:: What you need to do ::
Set down exactly the lines in the records below that run from the line with "structure Ftx where" to the line with "state : FrxState", inclusive, and nothing more.

:: Input material ::
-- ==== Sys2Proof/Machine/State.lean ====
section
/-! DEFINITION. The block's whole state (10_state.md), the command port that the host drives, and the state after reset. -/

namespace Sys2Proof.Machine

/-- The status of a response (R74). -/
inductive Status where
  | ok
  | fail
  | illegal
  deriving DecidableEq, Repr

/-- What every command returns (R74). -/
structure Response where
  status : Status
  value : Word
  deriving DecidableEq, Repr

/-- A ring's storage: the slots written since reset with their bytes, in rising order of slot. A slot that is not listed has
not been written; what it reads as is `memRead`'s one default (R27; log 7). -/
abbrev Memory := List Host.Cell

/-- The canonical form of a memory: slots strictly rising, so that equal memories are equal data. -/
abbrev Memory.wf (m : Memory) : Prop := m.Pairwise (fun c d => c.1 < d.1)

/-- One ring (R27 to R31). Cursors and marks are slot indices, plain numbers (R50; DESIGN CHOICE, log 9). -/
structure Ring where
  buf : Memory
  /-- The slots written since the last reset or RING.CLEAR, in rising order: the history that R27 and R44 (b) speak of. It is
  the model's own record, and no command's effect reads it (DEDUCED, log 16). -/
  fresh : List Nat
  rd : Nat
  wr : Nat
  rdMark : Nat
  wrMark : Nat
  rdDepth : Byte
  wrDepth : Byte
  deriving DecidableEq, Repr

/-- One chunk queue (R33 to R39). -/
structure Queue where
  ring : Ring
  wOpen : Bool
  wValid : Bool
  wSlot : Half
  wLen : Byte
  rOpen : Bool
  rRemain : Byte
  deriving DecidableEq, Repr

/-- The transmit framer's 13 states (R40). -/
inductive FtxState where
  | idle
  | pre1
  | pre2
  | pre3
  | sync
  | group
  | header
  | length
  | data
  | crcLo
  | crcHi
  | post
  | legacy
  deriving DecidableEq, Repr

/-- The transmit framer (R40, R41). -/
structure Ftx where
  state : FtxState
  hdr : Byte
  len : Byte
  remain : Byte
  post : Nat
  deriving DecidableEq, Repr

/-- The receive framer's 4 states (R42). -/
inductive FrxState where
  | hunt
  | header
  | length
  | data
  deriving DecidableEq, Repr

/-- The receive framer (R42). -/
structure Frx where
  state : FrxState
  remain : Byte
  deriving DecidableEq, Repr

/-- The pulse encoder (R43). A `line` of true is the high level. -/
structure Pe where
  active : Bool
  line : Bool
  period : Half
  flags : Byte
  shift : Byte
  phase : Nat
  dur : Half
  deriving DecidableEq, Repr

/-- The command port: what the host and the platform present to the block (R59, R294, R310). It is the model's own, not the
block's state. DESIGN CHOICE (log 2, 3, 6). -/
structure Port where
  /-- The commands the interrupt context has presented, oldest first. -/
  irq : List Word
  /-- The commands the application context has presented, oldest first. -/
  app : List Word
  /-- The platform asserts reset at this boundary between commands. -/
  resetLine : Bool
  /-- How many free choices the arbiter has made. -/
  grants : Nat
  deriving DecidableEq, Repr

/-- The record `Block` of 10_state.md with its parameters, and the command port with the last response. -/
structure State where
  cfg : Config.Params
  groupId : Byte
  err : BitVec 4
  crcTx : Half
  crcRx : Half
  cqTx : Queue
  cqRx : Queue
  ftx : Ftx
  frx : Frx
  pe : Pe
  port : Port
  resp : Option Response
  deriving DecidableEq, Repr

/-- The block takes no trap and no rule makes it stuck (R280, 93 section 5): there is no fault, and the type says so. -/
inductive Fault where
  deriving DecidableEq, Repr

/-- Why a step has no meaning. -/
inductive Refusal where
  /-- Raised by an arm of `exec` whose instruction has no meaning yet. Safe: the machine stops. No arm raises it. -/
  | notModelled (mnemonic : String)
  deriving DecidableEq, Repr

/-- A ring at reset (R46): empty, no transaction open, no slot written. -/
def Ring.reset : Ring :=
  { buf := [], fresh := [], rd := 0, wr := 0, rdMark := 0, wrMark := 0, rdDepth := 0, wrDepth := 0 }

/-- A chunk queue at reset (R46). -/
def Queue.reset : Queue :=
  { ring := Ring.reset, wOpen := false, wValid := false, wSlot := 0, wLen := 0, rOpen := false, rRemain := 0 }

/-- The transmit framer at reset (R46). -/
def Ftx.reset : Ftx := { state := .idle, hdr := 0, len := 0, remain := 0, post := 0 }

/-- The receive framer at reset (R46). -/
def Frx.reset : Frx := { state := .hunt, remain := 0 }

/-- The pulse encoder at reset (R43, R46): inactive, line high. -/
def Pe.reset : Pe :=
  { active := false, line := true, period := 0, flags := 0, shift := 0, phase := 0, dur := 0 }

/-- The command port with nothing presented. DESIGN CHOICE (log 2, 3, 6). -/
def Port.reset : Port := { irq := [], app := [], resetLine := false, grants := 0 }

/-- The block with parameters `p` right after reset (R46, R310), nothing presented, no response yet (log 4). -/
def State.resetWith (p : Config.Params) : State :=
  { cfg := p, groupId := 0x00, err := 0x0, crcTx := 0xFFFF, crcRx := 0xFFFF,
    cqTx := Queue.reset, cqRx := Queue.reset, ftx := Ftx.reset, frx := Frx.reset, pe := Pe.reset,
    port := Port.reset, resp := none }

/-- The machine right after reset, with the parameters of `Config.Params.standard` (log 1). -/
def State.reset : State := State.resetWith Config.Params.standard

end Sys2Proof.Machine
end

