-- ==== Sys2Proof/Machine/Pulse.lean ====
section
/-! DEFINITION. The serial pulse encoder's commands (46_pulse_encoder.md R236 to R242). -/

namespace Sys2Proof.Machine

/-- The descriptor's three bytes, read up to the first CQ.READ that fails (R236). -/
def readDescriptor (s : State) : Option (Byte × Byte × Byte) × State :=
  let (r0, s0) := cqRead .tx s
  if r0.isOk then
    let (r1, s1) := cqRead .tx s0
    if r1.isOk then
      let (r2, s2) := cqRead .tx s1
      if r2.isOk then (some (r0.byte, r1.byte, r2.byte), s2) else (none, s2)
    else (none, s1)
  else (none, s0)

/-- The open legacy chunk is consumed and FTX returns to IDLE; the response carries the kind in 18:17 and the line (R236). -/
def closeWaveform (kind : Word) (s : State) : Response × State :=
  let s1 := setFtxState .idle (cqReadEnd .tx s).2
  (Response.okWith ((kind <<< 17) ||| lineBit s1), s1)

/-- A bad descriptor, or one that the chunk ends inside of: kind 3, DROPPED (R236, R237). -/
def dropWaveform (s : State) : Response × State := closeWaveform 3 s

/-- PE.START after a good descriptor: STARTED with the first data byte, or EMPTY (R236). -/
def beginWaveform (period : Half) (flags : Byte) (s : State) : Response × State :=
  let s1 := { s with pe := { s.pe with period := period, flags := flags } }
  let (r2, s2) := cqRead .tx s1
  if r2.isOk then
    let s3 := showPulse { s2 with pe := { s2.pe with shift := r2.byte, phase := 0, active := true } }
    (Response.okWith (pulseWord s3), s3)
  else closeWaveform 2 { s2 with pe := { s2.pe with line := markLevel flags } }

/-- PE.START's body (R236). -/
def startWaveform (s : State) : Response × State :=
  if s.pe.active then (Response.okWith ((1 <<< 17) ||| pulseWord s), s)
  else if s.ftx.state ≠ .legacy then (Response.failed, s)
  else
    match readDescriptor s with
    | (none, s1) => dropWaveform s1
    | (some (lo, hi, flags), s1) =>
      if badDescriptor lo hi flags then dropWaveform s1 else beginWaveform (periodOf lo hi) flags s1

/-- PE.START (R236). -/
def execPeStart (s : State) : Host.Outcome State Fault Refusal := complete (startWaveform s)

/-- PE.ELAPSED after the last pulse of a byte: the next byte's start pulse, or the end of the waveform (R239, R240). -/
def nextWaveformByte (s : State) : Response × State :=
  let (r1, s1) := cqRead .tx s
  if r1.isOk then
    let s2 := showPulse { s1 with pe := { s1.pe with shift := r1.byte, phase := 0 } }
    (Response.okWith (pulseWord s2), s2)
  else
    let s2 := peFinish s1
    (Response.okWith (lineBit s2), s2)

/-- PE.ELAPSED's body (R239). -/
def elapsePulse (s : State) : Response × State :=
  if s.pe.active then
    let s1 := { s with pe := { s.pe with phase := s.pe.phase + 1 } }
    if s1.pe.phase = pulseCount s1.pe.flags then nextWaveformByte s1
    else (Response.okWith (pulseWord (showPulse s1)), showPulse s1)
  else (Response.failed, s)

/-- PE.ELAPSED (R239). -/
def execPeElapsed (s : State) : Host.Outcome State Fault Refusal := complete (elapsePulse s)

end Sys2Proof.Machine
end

:: Solution for this exercise ::
structure Ftx where
  state : FtxState
  hdr : Byte
  len : Byte
  remain : Byte
  post : Nat
  deriving DecidableEq, Repr

/-- The receive framer's 4 states (R42). -/
inductive FrxState where
  | hunt
  | header
  | length
  | data
  deriving DecidableEq, Repr

/-- The receive framer (R42). -/
structure Frx where
  state : FrxState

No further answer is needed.